[[ Extracted data open ]]
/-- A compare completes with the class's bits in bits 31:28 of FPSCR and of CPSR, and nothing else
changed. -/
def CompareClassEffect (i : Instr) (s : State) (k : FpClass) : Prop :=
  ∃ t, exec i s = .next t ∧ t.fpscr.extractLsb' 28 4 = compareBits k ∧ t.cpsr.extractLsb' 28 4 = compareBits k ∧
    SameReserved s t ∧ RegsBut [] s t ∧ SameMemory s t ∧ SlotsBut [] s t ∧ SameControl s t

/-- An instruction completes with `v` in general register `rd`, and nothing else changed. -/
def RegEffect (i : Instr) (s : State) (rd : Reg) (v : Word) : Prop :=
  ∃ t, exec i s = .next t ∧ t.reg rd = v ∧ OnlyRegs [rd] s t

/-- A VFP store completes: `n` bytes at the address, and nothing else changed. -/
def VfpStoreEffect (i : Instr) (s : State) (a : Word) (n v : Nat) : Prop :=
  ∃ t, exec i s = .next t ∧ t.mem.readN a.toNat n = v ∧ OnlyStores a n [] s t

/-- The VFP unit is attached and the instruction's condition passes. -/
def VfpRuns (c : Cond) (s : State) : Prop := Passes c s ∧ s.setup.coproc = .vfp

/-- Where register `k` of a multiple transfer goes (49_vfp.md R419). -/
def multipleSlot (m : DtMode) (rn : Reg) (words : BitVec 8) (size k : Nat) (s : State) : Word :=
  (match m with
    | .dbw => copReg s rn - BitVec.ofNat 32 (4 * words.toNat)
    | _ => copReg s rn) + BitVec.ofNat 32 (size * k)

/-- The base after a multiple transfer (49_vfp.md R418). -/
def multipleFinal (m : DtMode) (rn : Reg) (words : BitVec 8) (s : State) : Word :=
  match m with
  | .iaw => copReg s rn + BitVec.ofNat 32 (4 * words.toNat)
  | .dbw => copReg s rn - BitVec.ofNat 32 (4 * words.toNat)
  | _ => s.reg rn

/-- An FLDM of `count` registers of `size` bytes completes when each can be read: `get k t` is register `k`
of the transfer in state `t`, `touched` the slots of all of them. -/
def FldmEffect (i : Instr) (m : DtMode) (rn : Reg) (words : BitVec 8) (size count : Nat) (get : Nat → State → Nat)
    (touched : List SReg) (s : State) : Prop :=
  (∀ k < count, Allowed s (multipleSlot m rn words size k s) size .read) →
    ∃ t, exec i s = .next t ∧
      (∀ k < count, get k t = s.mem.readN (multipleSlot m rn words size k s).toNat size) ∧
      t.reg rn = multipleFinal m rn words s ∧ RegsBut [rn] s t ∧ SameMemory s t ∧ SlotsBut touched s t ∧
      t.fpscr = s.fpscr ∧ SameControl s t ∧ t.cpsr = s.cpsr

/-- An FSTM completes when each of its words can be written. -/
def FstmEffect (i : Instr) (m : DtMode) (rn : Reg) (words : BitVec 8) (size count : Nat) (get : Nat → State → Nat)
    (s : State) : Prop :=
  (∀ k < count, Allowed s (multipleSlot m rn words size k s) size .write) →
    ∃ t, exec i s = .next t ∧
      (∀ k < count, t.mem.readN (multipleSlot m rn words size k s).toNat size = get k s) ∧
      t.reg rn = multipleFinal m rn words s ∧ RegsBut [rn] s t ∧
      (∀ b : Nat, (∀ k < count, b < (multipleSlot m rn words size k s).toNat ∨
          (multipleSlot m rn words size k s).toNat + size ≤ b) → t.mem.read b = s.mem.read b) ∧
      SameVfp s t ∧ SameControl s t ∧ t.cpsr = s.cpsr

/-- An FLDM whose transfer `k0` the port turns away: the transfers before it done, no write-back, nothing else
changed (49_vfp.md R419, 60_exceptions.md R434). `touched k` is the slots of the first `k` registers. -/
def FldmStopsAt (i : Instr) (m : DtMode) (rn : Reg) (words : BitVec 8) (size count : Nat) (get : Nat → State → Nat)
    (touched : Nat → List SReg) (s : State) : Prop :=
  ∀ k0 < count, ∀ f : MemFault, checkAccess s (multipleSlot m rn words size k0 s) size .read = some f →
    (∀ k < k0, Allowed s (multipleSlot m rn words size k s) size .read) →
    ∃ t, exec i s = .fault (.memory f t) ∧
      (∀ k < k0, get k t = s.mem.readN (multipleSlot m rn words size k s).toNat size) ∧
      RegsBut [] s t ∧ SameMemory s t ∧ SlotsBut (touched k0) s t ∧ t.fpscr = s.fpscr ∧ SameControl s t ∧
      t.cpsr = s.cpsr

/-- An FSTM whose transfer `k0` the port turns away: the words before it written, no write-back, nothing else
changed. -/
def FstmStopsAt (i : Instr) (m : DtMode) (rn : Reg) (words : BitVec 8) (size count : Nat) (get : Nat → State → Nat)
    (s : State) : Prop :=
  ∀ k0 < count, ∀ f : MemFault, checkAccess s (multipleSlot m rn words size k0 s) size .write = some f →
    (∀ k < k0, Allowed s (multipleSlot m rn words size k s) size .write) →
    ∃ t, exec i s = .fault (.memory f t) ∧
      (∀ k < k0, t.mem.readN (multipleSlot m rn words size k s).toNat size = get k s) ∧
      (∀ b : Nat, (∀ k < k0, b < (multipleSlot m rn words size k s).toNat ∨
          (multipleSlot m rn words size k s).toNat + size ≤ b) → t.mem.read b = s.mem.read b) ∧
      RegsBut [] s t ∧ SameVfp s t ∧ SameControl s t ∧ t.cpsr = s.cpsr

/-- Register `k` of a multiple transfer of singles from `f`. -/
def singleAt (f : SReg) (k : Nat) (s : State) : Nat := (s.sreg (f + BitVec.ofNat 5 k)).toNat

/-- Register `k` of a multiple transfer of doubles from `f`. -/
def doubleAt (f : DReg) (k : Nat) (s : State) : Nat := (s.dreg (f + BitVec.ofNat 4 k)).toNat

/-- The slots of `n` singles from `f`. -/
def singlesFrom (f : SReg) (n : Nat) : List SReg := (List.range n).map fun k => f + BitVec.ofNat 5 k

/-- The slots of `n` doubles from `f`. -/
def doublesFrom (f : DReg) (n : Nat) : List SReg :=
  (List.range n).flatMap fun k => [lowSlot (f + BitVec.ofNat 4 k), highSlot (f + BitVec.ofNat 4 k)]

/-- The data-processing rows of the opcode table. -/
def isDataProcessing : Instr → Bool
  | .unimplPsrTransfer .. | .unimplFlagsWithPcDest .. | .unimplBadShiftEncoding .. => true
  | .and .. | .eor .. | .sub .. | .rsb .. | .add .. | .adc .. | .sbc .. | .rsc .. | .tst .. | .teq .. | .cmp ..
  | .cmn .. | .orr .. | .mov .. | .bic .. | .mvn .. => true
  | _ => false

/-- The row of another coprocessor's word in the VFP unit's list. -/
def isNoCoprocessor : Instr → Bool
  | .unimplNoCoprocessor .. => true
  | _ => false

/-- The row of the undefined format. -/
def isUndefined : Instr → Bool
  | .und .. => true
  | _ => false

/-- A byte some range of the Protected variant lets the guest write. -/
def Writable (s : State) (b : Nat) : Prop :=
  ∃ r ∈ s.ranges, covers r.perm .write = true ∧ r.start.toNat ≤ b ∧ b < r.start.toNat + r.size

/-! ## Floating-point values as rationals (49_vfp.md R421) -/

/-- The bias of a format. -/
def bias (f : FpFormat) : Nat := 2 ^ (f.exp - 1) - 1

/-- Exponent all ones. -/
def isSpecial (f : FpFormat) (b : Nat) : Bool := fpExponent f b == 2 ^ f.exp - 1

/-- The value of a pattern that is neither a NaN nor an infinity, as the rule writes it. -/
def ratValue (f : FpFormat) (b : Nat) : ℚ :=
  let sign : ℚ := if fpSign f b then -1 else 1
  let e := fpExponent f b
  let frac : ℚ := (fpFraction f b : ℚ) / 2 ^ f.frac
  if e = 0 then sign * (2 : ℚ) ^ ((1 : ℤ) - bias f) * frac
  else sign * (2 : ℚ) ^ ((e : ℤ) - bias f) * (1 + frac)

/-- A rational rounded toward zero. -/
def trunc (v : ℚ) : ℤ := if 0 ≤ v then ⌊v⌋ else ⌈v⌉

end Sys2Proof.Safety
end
[[ Extracted data closed ]]
What needs to be done:
Go through the material above, and wherever a line contains the string "before", return it.

Written answer:
/-- An FLDM whose transfer `k0` the port turns away: the transfers before it done, no write-back, nothing else
/-- An FSTM whose transfer `k0` the port turns away: the words before it written, no write-back, nothing else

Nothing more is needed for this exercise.